Victimes, enjeux et dates clés du procès Weinstein:
le maître de Hollywood risque la perpétuité

Pour mieux comprendre, voici nos fiches récapitulatives.

Harvey Weinstein

visionnaire devenu ennemi numéro 1 du #MeToo

Il était un producteur de cinéma visionnaire, faiseur d'Oscars, donateur du parti démocrate. Depuis octobre 2017, Harvey Weinstein est un paria, incarnation du prédateur sexuel et catalyseur du mouvement #MeToo.

L'accession au gotha d'Hollywood de ce fils d'un diamantaire new-yorkais avait pris des années, sa chute s'est faite en quelques jours: en octobre 2017, le New York Times et le New Yorker publient les témoignages de femmes, actrices ou mannequins pour la plupart, accusant le producteur de les avoir agressées sexuellement, puis de les avoir parfois payées pour se taire.

Harvey Weinstein, 67 ans, marié deux fois et père de cinq enfants, a eu beau maintenir que ses relations étaient toutes consenties, le #MeToo était né: ce mouvement a dénoncé les abus sexuels présumés de centaines d'hommes de pouvoir.

Celui qui était la coqueluche des festivals du 7e art est banni de l'Académie du cinéma qui remet les Oscars. Les plaintes contre lui au civil se multiplient.
Le 25 mai 2018, il est inculpé à New York. Les images du producteur menotté font le tour du monde. En liberté surveillée moyennant une lourde caution et le port d'un bracelet électronique, il s'est rarement exprimé publiquement depuis.
Dans une interview au New York Post mi-décembre, il n'exprimait aucun remord et se plaignait qu'on ait oublié sa brillante carrière: "j'ai fait plus de films réalisés par des femmes et sur des femmes que n'importe quel producteur (...) J'étais le premier!
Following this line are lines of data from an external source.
-- ==== Sys2Proof/Laws/KeepsExchange.lean ====
section
/-! SUPPORT. What the operations of Machine/Exchange.lean keep. -/

namespace Sys2Proof.Machine

open Sys2Proof

theorem modExRound_keeps {s₀ s : State} {k st b : Nat} {f : ExRound → ExRound} (hk : Keeps s₀ s) :
    Keeps s₀ (modExRound k st b f s) := by
  unfold modExRound
  repeat' first
    | with_reducible assumption
    | (with_reducible refine keeps_ite ?_ ?_)
    | (with_reducible refine modFab_keeps ?_)
    | split

theorem sendAsks_keeps {s₀ s : State} {k st b node tab : Nat} {asks : List Ask} (hk : Keeps s₀ s) :
    Keeps s₀ (sendAsks k st b node tab asks s) := by
  unfold sendAsks
  repeat' first
    | with_reducible assumption
    | (extract_lets +onlyGivenNames x; first
        | (refine keeps_cut (s₀ := s₀) (t := x) ?_ fun hx => ?_) <;> first | (revert hx; clear_value x; intro _) | subst x
        | (refine keeps_cut2 (s₀ := s₀) (t := x) ?_ fun hx => ?_) <;> first | (revert hx; clear_value x; intro _) | subst x
        | clear_value x
        | subst x)
    | (with_reducible refine keeps_ite ?_ ?_)
    | (with_reducible refine freshTag_keeps ?_)
    | (with_reducible refine keeps_of_pair (freshTag_keeps ?_) ‹_›)
    | (with_reducible refine roundBytes_keeps ?_)
    | (with_reducible refine keeps_of_pair (roundBytes_keeps ?_) ‹_›)
    | (with_reducible refine sendFlit_keeps ?_)
    | (with_reducible refine modExRound_keeps ?_)
    | (with_reducible refine bump_keeps ?_)
    | (with_reducible refine foldl_keeps (fun s x h => ?_) ?_)
    | (with_reducible refine foldl_pair_keeps (fun s x h => ?_) ?_)
    | (with_reducible refine foldl_fst_keeps (fun s x h => ?_) ?_)
    | dsimp only
    | split

theorem sendTable_keeps {s₀ s : State} {k st b tab : Nat} {node : Ask → Option Nat} {asks : List Ask} (hk : Keeps s₀ s) :
    Keeps s₀ (sendTable k st b tab node asks s) := by
  unfold sendTable
  repeat' first
    | with_reducible assumption
    | (extract_lets +onlyGivenNames x; first
        | (refine keeps_cut (s₀ := s₀) (t := x) ?_ fun hx => ?_) <;> first | (revert hx; clear_value x; intro _) | subst x
        | (refine keeps_cut2 (s₀ := s₀) (t := x) ?_ fun hx => ?_) <;> first | (revert hx; clear_value x; intro _) | subst x
        | clear_value x
        | subst x)
    | (with_reducible refine modExRound_keeps ?_)
    | (with_reducible refine sendAsks_keeps ?_)
    | (with_reducible refine foldl_keeps (fun s x h => ?_) ?_)
    | (with_reducible refine foldl_pair_keeps (fun s x h => ?_) ?_)
    | (with_reducible refine foldl_fst_keeps (fun s x h => ?_) ?_)
    | dsimp only
    | split

theorem openRound_keeps {s₀ s : State} {k st b : Nat} {embed : Bool} (hk : Keeps s₀ s) :
    Keeps s₀ (openRound k st b embed s) := by
  unfold openRound
  repeat' first
    | with_reducible assumption
    | (extract_lets +onlyGivenNames x; first
        | (refine keeps_cut (s₀ := s₀) (t := x) ?_ fun hx => ?_) <;> first | (revert hx; clear_value x; intro _) | subst x
        | (refine keeps_cut2 (s₀ := s₀) (t := x) ?_ fun hx => ?_) <;> first | (revert hx; clear_value x; intro _) | subst x
        | clear_value x
        | subst x)
    | (with_reducible refine keeps_ite ?_ ?_)
    | (with_reducible refine modFab_keeps ?_)
    | (with_reducible refine modExRound_keeps ?_)
    | (with_reducible refine roundFor_keeps ?_)
    | (with_reducible refine sendTable_keeps ?_)
    | (with_reducible refine foldl_keeps (fun s x h => ?_) ?_)
    | (with_reducible refine foldl_pair_keeps (fun s x h => ?_) ?_)
    | (with_reducible refine foldl_fst_keeps (fun s x h => ?_) ?_)
    | dsimp only
    | split

theorem endWrites_keeps {s₀ s : State} {k : Nat} {tags : List Nat} (hk : Keeps s₀ s) :
    Keeps s₀ (endWrites k tags s) := by
  unfold endWrites
  repeat' first
    | with_reducible assumption
    | (extract_lets +onlyGivenNames x; first
        | (refine keeps_cut (s₀ := s₀) (t := x) ?_ fun hx => ?_) <;> first | (revert hx; clear_value x; intro _) | subst x
        | (refine keeps_cut2 (s₀ := s₀) (t := x) ?_ fun hx => ?_) <;> first | (revert hx; clear_value x; intro _) | subst x
        | clear_value x
        | subst x)
    | (with_reducible refine endUnit_keeps ?_)
    | (with_reducible refine bump_keeps ?_)
    | (with_reducible refine foldl_keeps (fun s x h => ?_) ?_)
    | (with_reducible refine foldl_pair_keeps (fun s x h => ?_) ?_)
    | (with_reducible refine foldl_fst_keeps (fun s x h => ?_) ?_)
    | dsimp only
    | split

theorem replaceRow_keeps {s₀ s : State} {k : Nat} {a : Ask} (hk : Keeps s₀ s) :
    Keeps s₀ (replaceRow k a s) := by
  unfold replaceRow
  repeat' first
    | with_reducible assumption
    | (extract_lets +onlyGivenNames x; first
        | (refine keeps_cut (s₀ := s₀) (t := x) ?_ fun hx => ?_) <;> first | (revert hx; clear_value x; intro _) | subst x
        | clear_value x
        | subst x)
    | (with_reducible refine keeps_ite ?_ ?_)
    | (with_reducible refine bump_keeps ?_)
    | (with_reducible refine tilePut_keeps ?_)
    | split

theorem startExtra_keeps {s₀ s : State} {k st b : Nat} {ids : List Nat} {miss : List Ask} (hk : Keeps s₀ s) :
    Keeps s₀ (startExtra k st b ids miss s) := by
  unfold startExtra
  repeat' first
    | with_reducible assumption
    | (extract_lets +onlyGivenNames x; first
        | (refine keeps_cut (s₀ := s₀) (t := x) ?_ fun hx => ?_) <;> first | (revert hx; clear_value x; intro _) | subst x
        | (refine keeps_cut2 (s₀ := s₀) (t := x) ?_ fun hx => ?_) <;> first | (revert hx; clear_value x; intro _) | subst x
        | clear_value x
        | subst x)
    | (with_reducible refine keeps_ite ?_ ?_)
    | (with_reducible refine modSlots_keeps ?_)
    | (with_reducible refine modExRound_keeps ?_)
    | (with_reducible refine sendTable_keeps ?_)
    | (with_reducible refine foldl_keeps (fun s x h => ?_) ?_)
    | (with_reducible refine foldl_pair_keeps (fun s x h => ?_) ?_)
    | (with_reducible refine foldl_fst_keeps (fun s x h => ?_) ?_)
    | dsimp only
    | split

end Sys2Proof.Machine
end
J'étais le pionnier!"

Physiquement, il semble affaibli, arrivant en déambulateur pour une récente audience au tribunal. Après une opération du dos en décembre, consécutive à un accident de voiture en août selon ses avocats, il a assuré qu'il serait d'aplomb pour son procès.

L'ex-producteur habite désormais loin des caméras: il loue une maison dans une banlieue chic de New York, pour être proche de ses plus jeunes enfants.
S'il se rend souvent à Manhattan, ses sorties sont risquées: fin octobre, plusieurs femmes l'ont pris à partie dans un bar, le traitant de "violeur" et de "monstre", avant d'être expulsées.

80 victimes

et un témoignage capital

Lauren De Vreese

Plus de 80 femmes, dont des célébrités comme Ashley Judd, Angelina Jolie, Salma Hayek ou Léa Seydoux l'ont accusé de harcèlement ou d'agressions allant du baiser forcé au viol, à New York, Los Angeles, Cannes, Paris, Londres ou Toronto, sur plus de trois décennies. Plus d'une trentaine de femmes ont porté plainte contre lui devant des tribunaux civils. Deux seulement sont à l'origine de son inculpation au pénal car les faits sont souvent anciens, prescrits et difficiles à étayer.

Mimi Haleyi:

C'est l'une des deux seules victimes présumées de Harvey Weinstein dont l'agression a donné lieu à des poursuites pénales. Cette ancienne assistante de production affirme que l'accusé lui a imposé un cunnilingus dans son appartement à New York en juillet 2006, bien qu'elle ait refusé plusieurs fois ses avances. "C'était totalement non consensuel", a déclaré sur MSNBC Miriam Haleyi, de son nom complet, rappelant qu'elle avait ses règles au moment de l'incident. "Il n'y a pas moyen que j'aie voulu ce qui s'est passé".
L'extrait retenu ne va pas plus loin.